LISTED ENTRIES section start

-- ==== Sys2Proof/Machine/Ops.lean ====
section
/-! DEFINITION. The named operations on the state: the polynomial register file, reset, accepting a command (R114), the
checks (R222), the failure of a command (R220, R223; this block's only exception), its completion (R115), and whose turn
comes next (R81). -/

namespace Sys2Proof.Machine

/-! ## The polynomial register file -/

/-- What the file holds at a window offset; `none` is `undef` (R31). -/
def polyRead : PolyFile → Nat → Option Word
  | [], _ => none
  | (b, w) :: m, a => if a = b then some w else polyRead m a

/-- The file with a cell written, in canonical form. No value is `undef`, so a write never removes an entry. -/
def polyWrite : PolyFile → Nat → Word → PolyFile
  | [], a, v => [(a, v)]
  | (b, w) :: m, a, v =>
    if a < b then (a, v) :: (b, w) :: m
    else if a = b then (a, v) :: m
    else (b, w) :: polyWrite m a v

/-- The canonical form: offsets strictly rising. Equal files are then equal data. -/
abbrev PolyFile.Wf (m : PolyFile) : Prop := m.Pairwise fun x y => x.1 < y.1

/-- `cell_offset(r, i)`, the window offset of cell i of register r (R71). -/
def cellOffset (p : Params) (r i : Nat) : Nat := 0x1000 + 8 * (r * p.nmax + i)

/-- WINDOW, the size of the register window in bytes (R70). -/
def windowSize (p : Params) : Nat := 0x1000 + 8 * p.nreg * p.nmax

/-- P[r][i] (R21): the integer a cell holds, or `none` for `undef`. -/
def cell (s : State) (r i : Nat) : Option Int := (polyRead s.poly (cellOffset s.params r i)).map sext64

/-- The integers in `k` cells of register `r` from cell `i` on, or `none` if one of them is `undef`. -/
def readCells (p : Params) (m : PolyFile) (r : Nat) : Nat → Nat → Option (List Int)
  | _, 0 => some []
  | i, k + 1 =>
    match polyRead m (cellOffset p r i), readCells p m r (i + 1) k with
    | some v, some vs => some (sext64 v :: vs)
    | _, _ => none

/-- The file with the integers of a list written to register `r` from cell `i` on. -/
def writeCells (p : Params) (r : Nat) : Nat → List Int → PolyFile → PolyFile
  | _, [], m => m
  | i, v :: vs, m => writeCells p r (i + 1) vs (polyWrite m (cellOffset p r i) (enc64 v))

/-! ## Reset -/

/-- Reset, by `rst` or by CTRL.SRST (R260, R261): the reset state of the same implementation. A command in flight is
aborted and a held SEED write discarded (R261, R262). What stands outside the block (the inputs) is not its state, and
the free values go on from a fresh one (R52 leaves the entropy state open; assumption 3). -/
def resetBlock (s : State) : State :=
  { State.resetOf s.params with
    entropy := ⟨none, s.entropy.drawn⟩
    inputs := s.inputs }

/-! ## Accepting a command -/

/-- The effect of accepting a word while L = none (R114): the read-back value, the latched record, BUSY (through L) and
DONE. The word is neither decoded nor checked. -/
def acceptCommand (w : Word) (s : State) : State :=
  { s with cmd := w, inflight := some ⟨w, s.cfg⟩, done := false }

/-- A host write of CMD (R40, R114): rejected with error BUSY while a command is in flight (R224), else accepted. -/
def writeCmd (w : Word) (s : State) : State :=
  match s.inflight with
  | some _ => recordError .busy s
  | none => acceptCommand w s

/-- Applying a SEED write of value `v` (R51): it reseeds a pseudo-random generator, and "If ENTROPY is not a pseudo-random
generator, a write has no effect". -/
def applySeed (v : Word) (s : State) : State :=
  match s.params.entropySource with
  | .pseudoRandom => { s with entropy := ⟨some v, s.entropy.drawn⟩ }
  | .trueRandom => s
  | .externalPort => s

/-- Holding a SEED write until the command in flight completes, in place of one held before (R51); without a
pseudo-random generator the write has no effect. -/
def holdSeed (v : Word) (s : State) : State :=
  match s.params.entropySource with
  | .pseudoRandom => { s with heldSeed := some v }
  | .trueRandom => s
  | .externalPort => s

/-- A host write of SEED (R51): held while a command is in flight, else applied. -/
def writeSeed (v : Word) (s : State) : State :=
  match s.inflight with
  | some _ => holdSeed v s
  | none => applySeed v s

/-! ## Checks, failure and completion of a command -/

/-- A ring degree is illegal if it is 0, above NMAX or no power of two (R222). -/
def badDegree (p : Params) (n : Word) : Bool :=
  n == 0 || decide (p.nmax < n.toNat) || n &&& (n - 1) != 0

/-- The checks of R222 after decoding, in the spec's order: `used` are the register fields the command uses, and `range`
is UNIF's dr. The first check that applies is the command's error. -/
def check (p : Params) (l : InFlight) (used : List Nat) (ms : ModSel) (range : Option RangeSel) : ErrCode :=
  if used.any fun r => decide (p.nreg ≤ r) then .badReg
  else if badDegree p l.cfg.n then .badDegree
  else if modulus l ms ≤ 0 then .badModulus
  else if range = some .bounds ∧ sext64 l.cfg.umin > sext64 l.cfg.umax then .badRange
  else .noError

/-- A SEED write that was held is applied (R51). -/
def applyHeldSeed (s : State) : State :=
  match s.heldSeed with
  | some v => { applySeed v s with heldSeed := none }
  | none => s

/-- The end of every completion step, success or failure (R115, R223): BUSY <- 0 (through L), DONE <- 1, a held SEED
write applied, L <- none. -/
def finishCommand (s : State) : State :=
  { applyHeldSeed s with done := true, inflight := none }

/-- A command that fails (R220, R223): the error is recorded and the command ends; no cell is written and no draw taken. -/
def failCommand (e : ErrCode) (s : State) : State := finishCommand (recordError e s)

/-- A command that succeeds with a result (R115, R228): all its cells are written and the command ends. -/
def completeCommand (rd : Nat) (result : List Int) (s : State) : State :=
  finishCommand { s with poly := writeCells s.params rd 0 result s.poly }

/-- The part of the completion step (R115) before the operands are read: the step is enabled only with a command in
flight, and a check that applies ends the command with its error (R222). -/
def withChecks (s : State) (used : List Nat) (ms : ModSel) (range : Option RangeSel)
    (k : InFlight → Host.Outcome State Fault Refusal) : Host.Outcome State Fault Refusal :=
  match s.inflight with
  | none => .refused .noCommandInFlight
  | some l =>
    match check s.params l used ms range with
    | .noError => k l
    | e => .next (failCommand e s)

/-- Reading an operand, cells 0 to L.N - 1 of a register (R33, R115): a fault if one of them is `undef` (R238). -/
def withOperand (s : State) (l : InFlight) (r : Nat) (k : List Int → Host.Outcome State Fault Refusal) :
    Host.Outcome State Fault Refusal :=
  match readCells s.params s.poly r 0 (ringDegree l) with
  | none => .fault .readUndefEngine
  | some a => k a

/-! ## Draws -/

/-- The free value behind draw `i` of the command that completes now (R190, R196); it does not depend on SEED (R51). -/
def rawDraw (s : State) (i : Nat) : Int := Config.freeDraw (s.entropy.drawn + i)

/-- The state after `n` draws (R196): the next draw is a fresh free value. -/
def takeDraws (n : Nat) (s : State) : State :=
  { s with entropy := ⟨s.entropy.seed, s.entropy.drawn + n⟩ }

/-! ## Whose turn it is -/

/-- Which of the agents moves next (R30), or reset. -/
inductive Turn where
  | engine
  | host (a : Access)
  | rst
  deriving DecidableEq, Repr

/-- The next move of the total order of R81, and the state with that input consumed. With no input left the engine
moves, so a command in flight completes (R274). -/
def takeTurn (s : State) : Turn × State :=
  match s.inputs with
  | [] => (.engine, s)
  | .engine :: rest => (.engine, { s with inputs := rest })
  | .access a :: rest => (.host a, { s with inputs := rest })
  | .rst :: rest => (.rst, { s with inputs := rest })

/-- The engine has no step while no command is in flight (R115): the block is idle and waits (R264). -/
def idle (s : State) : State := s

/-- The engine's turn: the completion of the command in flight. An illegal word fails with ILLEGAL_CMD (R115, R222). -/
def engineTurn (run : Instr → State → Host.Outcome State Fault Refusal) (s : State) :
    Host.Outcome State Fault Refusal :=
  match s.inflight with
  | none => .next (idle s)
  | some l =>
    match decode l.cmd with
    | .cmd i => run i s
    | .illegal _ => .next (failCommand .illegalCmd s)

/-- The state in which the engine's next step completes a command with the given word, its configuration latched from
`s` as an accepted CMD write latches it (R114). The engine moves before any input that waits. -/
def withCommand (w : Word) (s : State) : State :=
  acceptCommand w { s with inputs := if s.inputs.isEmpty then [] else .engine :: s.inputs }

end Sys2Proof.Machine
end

LISTED ENTRIES section end

• [TASK]: Please return every line in the data that includes the string "canonical".

• [SOLUTION TO THIS EXERCISE]:
/-- The file with a cell written, in canonical form. No value is `undef`, so a write never removes an entry. -/
/-- The canonical form: offsets strictly rising. Equal files are then equal data. -/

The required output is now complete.